> [What you will do]
Show the lines of the material that contain the word "trans".
*** Supplied material Section Begins ***
-- ==== Sys2Proof/Laws/Aperture.lean ====
section
/-! SUPPORT. The aperture: where an offset lies (R82), what a legal access does, and reading and writing the words of an
operand window (R84, R86). -/

namespace Sys2Proof.Machine

open Sys2Proof.Spec

/-! ### Where an offset lies -/

@[simp] theorem offsetOf_add {p : Params} {off : Nat} (h : off < 0x4000) : offsetOf p (p.abase + off) = some off := by
  unfold offsetOf apertureSize
  rw [if_pos (by omega), Nat.add_sub_cancel_left]

theorem offsetOf_eq_some {p : Params} {addr off : Nat} (h : offsetOf p addr = some off) :
    addr = p.abase + off ∧ off < 0x4000 := by
  unfold offsetOf apertureSize at h
  split at h
  · cases h
    omega
  · cases h

theorem offsetOf_eq_none {p : Params} {addr : Nat} (h : addr < p.abase ∨ p.abase + 0x4000 ≤ addr) :
    offsetOf p addr = none := if_neg (by unfold apertureSize; omega)

@[simp] theorem locate_cmd (p : Params) : locate p 0x010 = .cmd 0 := rfl
@[simp] theorem locate_status (p : Params) : locate p 0x018 = .status 0 := rfl
@[simp] theorem locate_ctrl (p : Params) : locate p 0x020 = .ctrl 0 := rfl

/-- A byte of X[i]'s window is found in it (R82, R86). -/
theorem locate_window {p : Params} (i : RegId) {k : Nat} (hk : k < p.opw / 8) :
    locate p (0x1000 + i.val * (p.opw / 8) + k) = .window i k := by
  have hd : (i.val * (p.opw / 8) + k) / (p.opw / 8) = i.val := by
    rw [Nat.mul_comm, Nat.mul_add_div (by omega), Nat.div_eq_of_lt hk, add_zero]
  have hm : (i.val * (p.opw / 8) + k) % (p.opw / 8) = k := by
    rw [Nat.mul_comm, Nat.mul_add_mod, Nat.mod_eq_of_lt hk]
  have he : 0x1000 + i.val * (p.opw / 8) + k - 0x1000 = i.val * (p.opw / 8) + k := by omega
  unfold locate
  simp only [show ¬0x1000 + i.val * (p.opw / 8) + k < 0x1000 by omega,
    show ∀ n, n ≤ 0x1000 → ¬0x1000 + i.val * (p.opw / 8) + k < n from fun n h => by omega, if_false, he,
    Nat.reduceLeDiff]
  unfold locateWindow
  rw [dif_pos (by rw [hd]; exact i.isLt)]
  simp [hd, hm]

theorem legal_opw8 {p : Params} (h : p.legal = true) : 32 ≤ p.opw / 8 ∧ p.opw / 8 ≤ 1024 ∧ 8 * (p.opw / 8) = p.opw ∧
    p.opw / 8 % 8 = 0 ∧ 4 * (p.opw / 32) = p.opw / 8 := by
  obtain ⟨⟨c, hc⟩, h1, h2⟩ := Params.legal_opw h
  omega

/-- An offset in the operand windows lies in one of them (R82). -/
theorem exists_window {p : Params} (hl : p.legal = true) {off : Nat} (h : InWindows p off) :
    ∃ (i : RegId) (k : Nat), k < p.opw / 8 ∧ off = 0x1000 + i.val * (p.opw / 8) + k := by
  obtain ⟨h1, -, h3, -, -⟩ := legal_opw8 hl
  obtain ⟨ha, hb⟩ := h
  have hlt : (off - 0x1000) / (p.opw / 8) < 8 := Nat.div_lt_of_lt_mul (by omega)
  refine ⟨⟨(off - 0x1000) / (p.opw / 8), hlt⟩, (off - 0x1000) % (p.opw / 8), Nat.mod_lt _ (by omega), ?_⟩
  have := Nat.div_add_mod (off - 0x1000) (p.opw / 8)
  rw [mul_comm] at this
  simp only
  omega

/-- What a window offset says of its window (R82). -/
theorem locate_eq_window {p : Params} {off k : Nat} {i : RegId} (h : locate p off = .window i k) :
    0x1000 ≤ off ∧ (off - 0x1000) / (p.opw / 8) = i.val ∧ k = (off - 0x1000) % (p.opw / 8) := by
  unfold locate at h
  repeat (split at h; · cases h)
  unfold locateWindow at h
  split at h
  · cases h
    exact ⟨by omega, rfl, rfl⟩
  · cases h

/-- An offset from 0x28 on that is in no window is reserved (R82). -/
theorem locate_reserved {p : Params} (hl : p.legal = true) {off : Nat} (h : 0x028 ≤ off) (hw : ¬InWindows p off) :
    locate p off = .reserved := by
  obtain ⟨h1, -, h3, -, -⟩ := legal_opw8 hl
  unfold locate
  repeat rw [if_neg (by omega)]
  split
  · rfl
  · unfold InWindows at hw
    unfold locateWindow
    rw [dif_neg]
    have := (Nat.le_div_iff_mul_le (x := 8) (y := off - 0x1000) (by omega : 0 < p.opw / 8)).mpr (by omega)
    omega

/-! ### What an access does -/

theorem legalAccess_iff {off n : Nat} : legalAccess off n = true ↔ (n = 4 ∨ n = 8) ∧ off % n = 0 := by
  simp [legalAccess]

theorem access_store {s : State} {off n v : Nat} (h : off < 0x4000) (hn : n = 4 ∨ n = 8) (ha : off % n = 0) :
    s.access (.store (s.cfg.abase + off) n v) =
      (s.store off n v).record (.store (s.cfg.abase + off) n v) .stored := by
  unfold State.access
  simp only [offsetOf_add h, legalAccess_iff.mpr ⟨hn, ha⟩, if_true]

theorem access_load {s : State} {off n : Nat} (h : off < 0x4000) (hn : n = 4 ∨ n = 8) (ha : off % n = 0) :
    s.access (.load (s.cfg.abase + off) n) =
      (s.load off n).2.record (.load (s.cfg.abase + off) n) (.loaded (s.load off n).1) := by
  unfold State.access
  simp only [offsetOf_add h, legalAccess_iff.mpr ⟨hn, ha⟩, if_true]

/-- All a legal store can do (R40, R43, R55, R57, R58, R83, R86, R91). -/
theorem store_cases (s : State) (off n v : Nat) :
    (off = 0x010 ∧ s.store off n v = s.issue (wordOf v 0)) ∨
    (off = 0x018 ∧ s.store off n v = s.storeStatus v) ∨
    (off = 0x020 ∧ s.store off n v = s.storeCtrl v) ∨
    (∃ i k, locate s.cfg off = .window i k ∧ s.store off n v = s.storeWindow i k n v) ∨
    s.store off n v = s := by
  unfold State.store
  split
  · rename_i h
    refine .inl ⟨?_, rfl⟩
    unfold locate locateWindow at h
    repeat' split at h
    all_goals first
      | omega
      | cases h
      | (injection h; omega)
  · rename_i h
    refine .inr (.inl ⟨?_, rfl⟩)
    unfold locate locateWindow at h
    repeat' split at h
    all_goals first
      | omega
      | cases h
      | (injection h; omega)
  · rename_i h
    refine .inr (.inr (.inl ⟨?_, rfl⟩))
    unfold locate locateWindow at h
    repeat' split at h
    all_goals first
      | omega
      | cases h
      | (injection h; omega)
  · rename_i i k h
    exact .inr (.inr (.inr (.inl ⟨i, k, h, rfl⟩)))
  · exact .inr (.inr (.inr (.inr rfl)))

/-- All a legal load can do beside its value (R34, R90, R91). -/
theorem load_cases (s : State) (off n : Nat) :
    (∃ i k, locate s.cfg off = .window i k ∧ s.busy = true ∧ (s.load off n).2 = (s.drawFree n).2.setHaz) ∨
    (∃ mark, (s.load off n).2 = { s with faultMark := s.faultMark || mark }) := by
  unfold State.load
  split
  · rename_i i k h
    split
    · rename_i hb
      exact .inl ⟨i, k, h, hb, rfl⟩
    · exact .inr ⟨_, rfl⟩
  · exact .inr ⟨false, by simp⟩

/-- All a host access can do: not decoded, a bus error, a legal load, or a legal store (R80, R89). -/
theorem access_cases (s : State) (a : Access) :
    (∃ r, s.access a = s.record a r) ∨
    (∃ n r, s.access a = (s.drawFree n).2.record a r) ∨
    (∃ off n r, a = .load (s.cfg.abase + off) n ∧ off < 0x4000 ∧ (n = 4 ∨ n = 8) ∧ off % n = 0 ∧
      s.access a = (s.load off n).2.record a r) ∨
    (∃ off n v r, a = .store (s.cfg.abase + off) n v ∧ off < 0x4000 ∧ (n = 4 ∨ n = 8) ∧ off % n = 0 ∧
      s.access a = (s.store off n v).record a r) := by
  rcases a with ⟨addr, n⟩ | ⟨addr, n, v⟩
  · unfold State.access
    dsimp only
    split
    · exact .inl ⟨_, rfl⟩
    · rename_i off h
      obtain ⟨rfl, hlt⟩ := offsetOf_eq_some h
      split
      · rename_i hL
        obtain ⟨hn, ha⟩ := legalAccess_iff.mp hL
        exact .inr (.inr (.inl ⟨off, n, _, rfl, hlt, hn, ha, rfl⟩))
      · exact .inr (.inl ⟨n, _, rfl⟩)
  · unfold State.access
    dsimp only
    split
    · exact .inl ⟨_, rfl⟩
    · rename_i off h
      obtain ⟨rfl, hlt⟩ := offsetOf_eq_some h
      split
      · rename_i hL
        obtain ⟨hn, ha⟩ := legalAccess_iff.mp hL
        exact .inr (.inr (.inr ⟨off, n, v, _, rfl, hlt, hn, ha, rfl⟩))
      · exact .inl ⟨_, rfl⟩

/-! ### The words of a register -/

theorem regSetWords_get_lt {c : Nat} {r : OpReg} {j v m : Nat} (h : m < j) : (regSetWords r j c v)[m]? = r[m]? := by
  induction c generalizing r j v with
  | zero => rfl
  | succ c ih =>
    rw [regSetWords, ih (by omega), List.getElem?_set_ne (by omega)]

theorem regSetWords_get_ge {c : Nat} {r : OpReg} {j v m : Nat} (h : j + c ≤ m) : (regSetWords r j c v)[m]? = r[m]? := by
  induction c generalizing r j v with
  | zero => rfl
  | succ c ih =>
    rw [regSetWords, ih (by omega), List.getElem?_set_ne (by omega)]

/-- A word inside a stored range is the stored value's word, and written (R86). -/
theorem regSetWords_get {c : Nat} {r : OpReg} {j v m : Nat} (hm : m < c) (hr : j + c ≤ r.length) :
    (regSetWords r j c v)[j + m]? = some ⟨wordOf v m, true⟩ := by
  induction c generalizing r j v m with
  | zero => omega
  | succ c ih =>
    rw [regSetWords]
    rcases m with _ | m
    · rw [add_zero, regSetWords_get_lt (by omega), List.getElem?_set_self (by omega)]
      simp [wordOf]
    · have := ih (r := r.set j ⟨BitVec.ofNat 32 v, true⟩) (j := j + 1) (v := v / 2 ^ 32) (m := m) (by omega)
        (by rw [List.length_set]; omega)
      rw [show j + (m + 1) = j + 1 + m by omega, this, wordOf, wordOf, Nat.div_div_eq_div_mul, ← pow_add,
        show 32 + 32 * m = 32 * (m + 1) by ring]

/-- Four bytes of a word, low byte first, are the word (R84). -/
theorem bytes_of_word (b : Word32) :
    (b.extractLsb' 0 8).toNat + 2 ^ 8 * ((b.extractLsb' 8 8).toNat + 2 ^ 8 * ((b.extractLsb' 16 8).toNat +
      2 ^ 8 * (b.extractLsb' 24 8).toNat)) = b.toNat := by
  have := b.isLt
  simp only [BitVec.extractLsb'_toNat, Nat.shiftRight_eq_div_pow]
  omega

/-- A 4-byte read inside a window is the register's word (R84, R86). -/
theorem apertureBytes_window {s : State} {i : RegId} {j : Nat} {w : OpWord} (hW : s.cfg.opw / 8 % 4 = 0)
    (hj : 4 * j < s.cfg.opw / 8) (hw : s.x[i][j]? = some w) :
    apertureBytes s (0x1000 + i.val * (s.cfg.opw / 8) + 4 * j) 4 = w.bits.toNat := by
  have hb : ∀ b < 4, apertureByte s (0x1000 + i.val * (s.cfg.opw / 8) + 4 * j + b) = w.bits.extractLsb' (8 * b) 8 := by
    intro b hb
    rw [apertureByte, add_assoc, locate_window i (k := 4 * j + b) (by omega)]
    simp only [regByte, show (4 * j + b) / 4 = j by omega, show (4 * j + b) % 4 = b by omega, hw]
  have h0 := hb 0 (by omega)
  have h1 := hb 1 (by omega)
  have h2 := hb 2 (by omega)
  have h3 := hb 3 (by omega)
  simp only [add_zero, Nat.mul_zero, Nat.mul_one, Nat.reduceMul] at h0 h1 h2 h3
  rw [← bytes_of_word w.bits]
  simp only [apertureBytes, add_assoc, Nat.reduceAdd] at *
  rw [h0, h1, h2, h3]
  ring

theorem apertureBytes_split (s : State) (off a b : Nat) :
    apertureBytes s off (a + b) = apertureBytes s off a + 2 ^ (8 * a) * apertureBytes s (off + a) b := by
  induction a generalizing off with
  | zero => simp [apertureBytes]
  | succ a ih =>
    rw [show a + 1 + b = (a + b) + 1 by omega, apertureBytes, ih, apertureBytes, show off + 1 + a = off + (a + 1) by omega,
      show 8 * (a + 1) = 8 + 8 * a by ring, pow_add]
    ring

theorem apertureBytes_lt (s : State) (off n : Nat) : apertureBytes s off n < 2 ^ (8 * n) := by
  induction n generalizing off with
  | zero => simp [apertureBytes]
  | succ n ih =>
    have h := (apertureByte s off).isLt
    have := ih (off + 1)
    rw [apertureBytes, show 8 * (n + 1) = 8 + 8 * n by ring, pow_add]
    nlinarith

/-- Reserved bytes read 0 (R83). -/
theorem apertureBytes_reserved {s : State} {off n : Nat} (h : ∀ k < n, locate s.cfg (off + k) = .reserved) :
    apertureBytes s off n = 0 := by
  induction n generalizing off with
  | zero => rfl
  | succ n ih =>
    have h0 := h 0 (by omega)
    rw [add_zero] at h0
    rw [apertureBytes, ih (fun k hk => by rw [add_assoc, add_comm 1 k]; exact h (k + 1) (by omega))]
    simp [apertureByte, h0]

/-- A legal access to the operand windows stays in one window and covers whole words of it (R82, R86, R89). -/
theorem exists_window_words {p : Params} (hl : p.legal = true) {off n : Nat} (h : InWindows p off) (hn : n = 4 ∨ n = 8)
    (ha : off % n = 0) :
    ∃ (i : RegId) (j : Nat), 4 * j + n ≤ p.opw / 8 ∧ off = 0x1000 + i.val * (p.opw / 8) + 4 * j ∧
      locate p off = .window i (4 * j) := by
  obtain ⟨i, k, hk, rfl⟩ := exists_window hl h
  obtain ⟨l1, l2, l3, l4, l5⟩ := legal_opw8 hl
  obtain ⟨q, hq⟩ : ∃ q, p.opw / 8 = 8 * q := ⟨p.opw / 8 / 8, by omega⟩
  have hm : i.val * (p.opw / 8) = 8 * (i.val * q) := by rw [hq]; ring
  have : 4 * (k / 4) = k := by rcases hn with rfl | rfl <;> omega
  refine ⟨i, k / 4, ?_, by rw [this], by rw [locate_window i hk, this]⟩
  rcases hn with rfl | rfl <;> omega

/-- A value stored to the words of a window is read back from them (R84, R86). -/
theorem apertureBytes_store {s : State} {i : RegId} {j v n : Nat} (hn : n = 4 ∨ n = 8) (hl : s.cfg.legal = true)
    (hr : s.x[i].length = s.cfg.opw / 32) (hj : 4 * j + n ≤ s.cfg.opw / 8) (hv : v < 2 ^ (8 * n)) :
    apertureBytes { s with x := s.x.set i (regSetWords s.x[i] j (n / 4) v) }
      (0x1000 + i.val * (s.cfg.opw / 8) + 4 * j) n = v := by
  obtain ⟨l1, l2, l3, l4, l5⟩ := legal_opw8 hl
  have hword : ∀ c m, m < c → 4 * (j + c) ≤ s.cfg.opw / 8 →
      apertureBytes { s with x := s.x.set i (regSetWords s.x[i] j c v) }
        (0x1000 + i.val * (s.cfg.opw / 8) + 4 * (j + m)) 4 = (wordOf v m).toNat := by
    intro c m hm hc
    exact apertureBytes_window (s := { s with x := s.x.set i (regSetWords s.x[i] j c v) }) (w := ⟨wordOf v m, true⟩)
      (by show s.cfg.opw / 8 % 4 = 0; omega) (by show 4 * (j + m) < s.cfg.opw / 8; omega)
      (by simpa using regSetWords_get (r := s.x[i]) hm (by omega))
  rcases hn with rfl | rfl
  · refine (hword 1 0 (by omega) (by omega)).trans ?_
    simp only [wordOf, Nat.mul_zero, pow_zero, Nat.div_one, BitVec.toNat_ofNat]
    omega
  · have h0 := hword 2 0 (by omega) (by omega)
    have h1 := hword 2 1 (by omega) (by omega)
    refine (apertureBytes_split _ _ 4 4).trans ?_
    rw [show 0x1000 + i.val * (s.cfg.opw / 8) + 4 * j + 4 = 0x1000 + i.val * (s.cfg.opw / 8) + 4 * (j + 1) by ring]
    rw [add_zero] at h0
    rw [h0, h1]
    simp only [wordOf, Nat.mul_zero, pow_zero, Nat.div_one, Nat.mul_one, BitVec.toNat_ofNat]
    omega

end Sys2Proof.Machine
end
*** Supplied material Section Ends ***
> [Answer section]
  · refine (hword 1 0 (by omega) (by omega)).trans ?_
    refine (apertureBytes_split _ _ 4 4).trans ?_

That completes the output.